Start of DATASET RECORDS

/-! ### clearSequencer -/

@[simp] theorem clearSequencer_run (s : State) : (clearSequencer s).run = s.run := rfl
@[simp] theorem clearSequencer_db (s : State) : (clearSequencer s).db = s.db := rfl
@[simp] theorem clearSequencer_front (s : State) : (clearSequencer s).front = s.front := rfl
@[simp] theorem clearSequencer_bright (s : State) : (clearSequencer s).bright = s.bright := rfl
@[simp] theorem clearSequencer_scanUs (s : State) : (clearSequencer s).scanUs = s.scanUs := rfl
@[simp] theorem clearSequencer_div (s : State) : (clearSequencer s).div = s.div := rfl
@[simp] theorem clearSequencer_period (s : State) : (clearSequencer s).period = s.period := rfl
@[simp] theorem clearSequencer_achUs (s : State) : (clearSequencer s).achUs = s.achUs := rfl
@[simp] theorem clearSequencer_pw (s : State) : (clearSequencer s).pw = s.pw := rfl
@[simp] theorem clearSequencer_ph (s : State) : (clearSequencer s).ph = s.ph := rfl
@[simp] theorem clearSequencer_nx (s : State) : (clearSequencer s).nx = s.nx := rfl
@[simp] theorem clearSequencer_ny (s : State) : (clearSequencer s).ny = s.ny := rfl
@[simp] theorem clearSequencer_nrows (s : State) : (clearSequencer s).nrows = s.nrows := rfl
@[simp] theorem clearSequencer_muxcnt (s : State) : (clearSequencer s).muxcnt = s.muxcnt := rfl
@[simp] theorem clearSequencer_selLvl (s : State) : (clearSequencer s).selLvl = s.selLvl := rfl
@[simp] theorem clearSequencer_dataInv (s : State) : (clearSequencer s).dataInv = s.dataInv := rfl
@[simp] theorem clearSequencer_oeLow (s : State) : (clearSequencer s).oeLow = s.oeLow := rfl
@[simp] theorem clearSequencer_cfgerr (s : State) : (clearSequencer s).cfgerr = s.cfgerr := rfl
@[simp] theorem clearSequencer_berr (s : State) : (clearSequencer s).berr = s.berr := rfl
@[simp] theorem clearSequencer_muxset (s : State) : (clearSequencer s).muxset = s.muxset := rfl
@[simp] theorem clearSequencer_muxclr (s : State) : (clearSequencer s).muxclr = s.muxclr := rfl
@[simp] theorem clearSequencer_tickcnt (s : State) : (clearSequencer s).tickcnt = s.tickcnt := rfl
@[simp] theorem clearSequencer_framecnt (s : State) : (clearSequencer s).framecnt = s.framecnt := rfl
@[simp] theorem clearSequencer_store (s : State) : (clearSequencer s).store = s.store := rfl
@[simp] theorem clearSequencer_swapReq (s : State) : (clearSequencer s).swapReq = s.swapReq := rfl
@[simp] theorem clearSequencer_copyReq (s : State) : (clearSequencer s).copyReq = s.copyReq := rfl
@[simp] theorem clearSequencer_copyBusy (s : State) : (clearSequencer s).copyBusy = s.copyBusy := rfl
@[simp] theorem clearSequencer_copyIdx (s : State) : (clearSequencer s).copyIdx = s.copyIdx := rfl
@[simp] theorem clearSequencer_shRem (s : State) : (clearSequencer s).shRem = s.shRem := rfl
@[simp] theorem clearSequencer_shSrc (s : State) : (clearSequencer s).shSrc = s.shSrc := rfl
@[simp] theorem clearSequencer_shSlot (s : State) : (clearSequencer s).shSlot = s.shSlot := rfl
@[simp] theorem clearSequencer_muxLvl (s : State) : (clearSequencer s).muxLvl = s.muxLvl := rfl
@[simp] theorem clearSequencer_dataLvl (s : State) : (clearSequencer s).dataLvl = s.dataLvl := rfl
@[simp] theorem clearSequencer_clkLvl (s : State) : (clearSequencer s).clkLvl = s.clkLvl := rfl
@[simp] theorem clearSequencer_latLvl (s : State) : (clearSequencer s).latLvl = s.latLvl := rfl
@[simp] theorem clearSequencer_trace (s : State) : (clearSequencer s).trace = s.trace := rfl
@[simp] theorem clearSequencer_panelSr (s : State) : (clearSequencer s).panelSr = s.panelSr := rfl
@[simp] theorem clearSequencer_panelLr (s : State) : (clearSequencer s).panelLr = s.panelLr := rfl
@[simp] theorem clearSequencer_par (s : State) : (clearSequencer s).par = s.par := rfl
@[simp] theorem clearSequencer_hostq (s : State) : (clearSequencer s).hostq = s.hostq := rfl
@[simp] theorem clearSequencer_rdata (s : State) : (clearSequencer s).rdata = s.rdata := rfl
@[simp] theorem clearSequencer_turns (s : State) : (clearSequencer s).turns = s.turns := rfl
@[simp] theorem clearSequencer_turn (s : State) : (clearSequencer s).turn = s.turn := rfl
@[simp] theorem clearSequencer_draws (s : State) : (clearSequencer s).draws = s.draws := rfl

End of DATASET RECORDS

» **WHAT YOU HAVE TO DO**
Return the lines above, from the one containing "s.trace := rfl" to the end, exactly as they stand.

» **ANSWER TO THIS TASK**
@[simp] theorem clearSequencer_trace (s : State) : (clearSequencer s).trace = s.trace := rfl
@[simp] theorem clearSequencer_panelSr (s : State) : (clearSequencer s).panelSr = s.panelSr := rfl
@[simp] theorem clearSequencer_panelLr (s : State) : (clearSequencer s).panelLr = s.panelLr := rfl
@[simp] theorem clearSequencer_par (s : State) : (clearSequencer s).par = s.par := rfl
@[simp] theorem clearSequencer_hostq (s : State) : (clearSequencer s).hostq = s.hostq := rfl
@[simp] theorem clearSequencer_rdata (s : State) : (clearSequencer s).rdata = s.rdata := rfl
@[simp] theorem clearSequencer_turns (s : State) : (clearSequencer s).turns = s.turns := rfl
@[simp] theorem clearSequencer_turn (s : State) : (clearSequencer s).turn = s.turn := rfl
@[simp] theorem clearSequencer_draws (s : State) : (clearSequencer s).draws = s.draws := rfl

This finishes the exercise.